ANY WHAT ABOUT YOURS INSINYOUASIAN? That is the MOST hipocrytical thing I have ever heard. Have you seen your Avtar? HER BOOBS ARE BIGGER THAN MY HEAD. And all they do is bounce 24/7. Any thats not porno? Oh not actually it is called Hentai.(animated PORN) Really now... do we want to start this all over the site?


----------



## InSinUAsian (Jan 3, 2003)

if someone finds my avatar inappropiate i will change it also. My avatar is not porn, but if someone finds it offensive i will change it. No questions asked, provided they can give reasoning. I dont think that most people will find that my avatar is inappropriate though.

~Dj


----------



## garybusey (Mar 19, 2003)

Im not saying that man, I am saying YOUR avtar is in the SAME boat as LL's. You ban his, You have to ban your and EVERY other one with a hint of sex. That is STUPID. In the REAL world people vote on things. Vote on this. See what the majority of people think, I think there will be MAYBE 5-10 people who don't like it. So... My advice to them is to deal with it. It will toughen you up.


----------



## InSinUAsian (Jan 3, 2003)

I dont have a problem with his current avatar. That is why i have not asked him to change it thus far. BUt you better believe that if this thread continues, and enough people say they have problems with it, then the staff will have no choice but to ask him to change it. An avatar should not be offensive, it is a previlage, not a right. If it is offensive, as by popular opinion, then it will be asked to be cahnged by the staff. All in keeping peace on the board. Nothing else.

~Dj


----------



## garybusey (Mar 19, 2003)

But look at LL's situation. Why whould he change his Avtar, when only a couple of people are complaining? If that is case Evryone with aNY sex in there avtar should have to change it. Thats why this is touchy. Look at Innes avtar and Yours InSinYouAsian... I have NO PROBLEMS with it, however the staff CANNOT be hypocrites... Can't happen.


----------



## piranha45 (Apr 8, 2003)

yes, even judazz pointed that out-- before he deleted his own post for the sake of attempting to create a sense of unity among the mod staff


----------



## garybusey (Mar 19, 2003)

I'm with your earlier stetment P-45. The Majority rules. to Quote Spock "the Needs of the many OUTWEIGH the needs of the few". Man he SAVED THE ENTERPRISE! If he was here we would vote, find out 95.6 of the site has no problem with the Avtar and we live happily ever after with visions of LL's avtar in our heads!


----------



## Winkyee (Feb 17, 2003)

The phallic nature of the dancing banana is offensive.


----------



## InSinUAsian (Jan 3, 2003)

Avatars are a privalige, not a right. Porn on this site, as stated by the rules will NOT be tolerated.

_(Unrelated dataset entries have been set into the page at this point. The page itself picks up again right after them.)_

/-- GROUP_ISSUE (R119, R142): the cohort performs an instruction. -/
def groupIssue (s : State) (i : Issue) (x : SIns) : State :=
  if ¬ x.exists i.blk.prog then parkAt s i .badOpcode else
  let g := i.g
  let fin (g : Group) : State := put s i (advance g i.ts)
  let finS (r : Group × State) : State := put r.2 i (advance r.1 i.ts)
  match x with
  | .float2 op k rm d a b =>
    fin (perThread g i.ts d k.words fun t =>
      op.apply k.fmt rm (opnd g k a t) (if op = .scaleB then vr g b t else opnd g k b t))
  | .float1 op k rm d a =>
    fin (perThread g i.ts d (if op = .cls then 1 else k.words) fun t => op.apply k.fmt rm (opnd g k a t))
  | .fma k rm d a b c =>
    fin (perThread g i.ts d k.words fun t => k.fmt.fma rm (opnd g k a t) (opnd g k b t) (opnd g k c t))
  | .fma16x2 rm d a b c =>
    fin (perThread g i.ts d 1 fun t =>
      let half (r h : Nat) := vr g r t / 2 ^ (16 * h) % 2 ^ 16
      let lo := Fmt.b16.fma rm (half a 0) (half b 0) (half c 0)
      let hi := Fmt.b16.fma rm (half a 1) (half b 1) (half c 1)
      (lo.1 + hi.1 * 2 ^ 16, lo.2 ||| hi.2))
  | .formatOf op k r rm d a b c =>
    fin (perThread g i.ts d r.words fun t => op.apply k.fmt r.fmt rm (opnd g k a t) (opnd g k b t) (opnd g k c t))
  | .order mag k d a b => fin (perThread g i.ts d 1 fun t => k.fmt.total mag (opnd g k a t) (opnd g k b t))
  | .fcmp c sg k d a b => fin (perThread g i.ts d 1 fun t => k.fmt.cmp c sg (opnd g k a t) (opnd g k b t))
  | .approx f d a => finS (perThreadFree s i d (fun t k => approx f (vr g a t) k) fun _ => true)
  | .cvt p q rm sat d a => fin (perThread g i.ts d q.words fun t => convert p.fmt q.fmt rm sat (opnd g p a t))
  | .toInt k n rm d a => fin (perThread g i.ts d 1 fun t => toInt k.fmt n rm (opnd g k a t))
  | .ofInt k n rm d a => fin (perThread g i.ts d k.words fun t => ofInt k.fmt n rm (vr g a t % 2 ^ n))
  | .int op d a b =>
    finS (perThreadFree s i d (fun t k => ((op.apply (vr g a t) (vr g b t)).getD k, 0))
      fun t => (op.apply (vr g a t) (vr g b t)).isNone)
  | .scalar op d a b =>
    match op.apply (sreg g a) (sreg g b) with
    | some v => fin (setS g d v)
    | none => let k := takeFree s (2 ^ 32); finS (setS g d k.1, k.2)
  | .imm d v => fin (perThread g i.ts d 1 fun _ => (v, 0))
  | .scalarImm d v => fin (setS g d v)
  | .fromScalar d a => fin (perThread g i.ts d 1 fun _ => (sreg g a, 0))
  | .toScalar d a => fin (setS g d (vr g a (i.ts.headD 0)))
  | .branch p => put s i (onThreads g i.ts fun h => { h with pc := p })
  | .branchIf a p =>
    let taken := i.ts.filter fun t => vr g a t ≠ 0
    let rest := i.ts.filter fun t => vr g a t = 0
    put s i (onThreads (advance g rest) taken fun h => { h with pc := p })
  | .memory op n d addr src sx loc priv => issueMem s i op n d addr src sx loc priv
  | .fence _ => fin g
  | .undefined => parkAt s i .badOpcode

/-- Errors of a core's register files, local memory or L1 that its codes correct are counted (R116). -/
def coreEcc (s : State) (core n : Nat) : State := if n = 0 then s else fcount s F.SC_CORE_ECC.CORRECTED (core / 8) (core % 8) n

/-- The instruction waits for every outstanding access of its threads: a fence (R124). -/
def SIns.isFence (x : SIns) : Bool := match x with | .fence _ => true | _ => false

/-- GROUP_ISSUE; ecc: errors that the register files' and local memory's codes correct as it issues. -/
def execGroupIssue (core pipe ecc : Nat) (x : SIns) (s : State) : Out :=
  issue s core pipe x.vregs x.isFence fun s i => groupIssue (coreEcc s core ecc) i x

/-- FSTAT (06 R179): the flags to the register, then cleared. -/
def execFstat (core pipe d : Nat) (s : State) : Out :=
  issue s core pipe [(d, 1)] false fun s i =>
    if i.lacks [(d, 1)] [] then parkAt s i .badOpcode else
    let g := i.ts.foldl (fun g t => setV g d t (thr i.g t).flags) i.g
    put s i (advance (onThreads g i.ts fun h => { h with flags := 0 }) i.ts)

/-! ### Memory accesses (R107, R117, R122 to R124) -/

/-- The access class of a memory operation for translation. -/
def MOp.acc : MOp → Acc
  | .load => .read | .store => .write | .atomic _ => .atomic

/-- The L1 of a core holds a device line. -/
def l1Holds (s : State) (c la : Nat) : Bool := (tgetD s.sc.l1 c []).contains la

/-- A line is the last used of its set; of nine the one used least recently leaves (log 127). -/
def l1Use (s : State) (c la : Nat) : State :=
  let used (l : List Nat) : List Nat :=
    let keep := (l.filter fun y => y ≠ la ∧ y % 128 = la % 128).take 7
    la :: l.filter fun y => decide (y ≠ la) && (decide (y % 128 ≠ la % 128) || keep.contains y)
  onSc s fun x => { x with l1 := tmod x.l1 c [] used }

/-- Lines leave a core's L1. -/
def l1Drop (s : State) (c : Nat) (p : Nat → Bool) : State :=
  if tgetD s.sc.l1 c [] = [] then s else
  onSc s fun x => { x with l1 := tmod x.l1 c [] fun l => l.filter fun y => ¬ p y }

Like I said before, I do not have problems with the avatar as it is. Although it is very very suggestive and I dont think that anyone can argue the fact that it is the closest to porn you can get without being such. Therefore, that is what makes it questionable. I have not asked him to change it, nor will I unless people admit to being offended by it, or upper staff members find they have a problem with it.

This site is dedicated to P's and fishkeeping, not to the self expression of avatars. These avatar prevaleges can EASILY be taken away.

~Dj


----------



## KumbiaQueens (Feb 5, 2003)

You guys have to realize that there aren't many active females on this board, so in all reality, our opinion is the minority, and isn't taken into strong consideration. Ms_Natt and I dont necessarily find his avatar offensive, but rather look at it as borderline porn. It's not because we're female, it's just the way we see things.

P45, for you to argue on the abolishment of the rule is idiotic. You are of the young teens w/a strong sex drive, of course you're going to want this avatar and porn to be allowed. That was not the basis of this site. It was made for the educational purpose of learning about Piranha's as well as Innes' Plants, and other aquatic animals.

GaryBusey, note the difference between something that resembles porn, and what you think is "too sexy". There's a difference. Something that is seen as "too sexy" can be fully clothed. To toughen us up!? We need no toughening up. This is the new millennium, you can type in almost anything into any search engine, and half of it is porn. Sign up w/a neutral website, and porn is sent to your email account. I've come across enough of it, it does nothing. I dont care what's on the internet, I just dont put myself there.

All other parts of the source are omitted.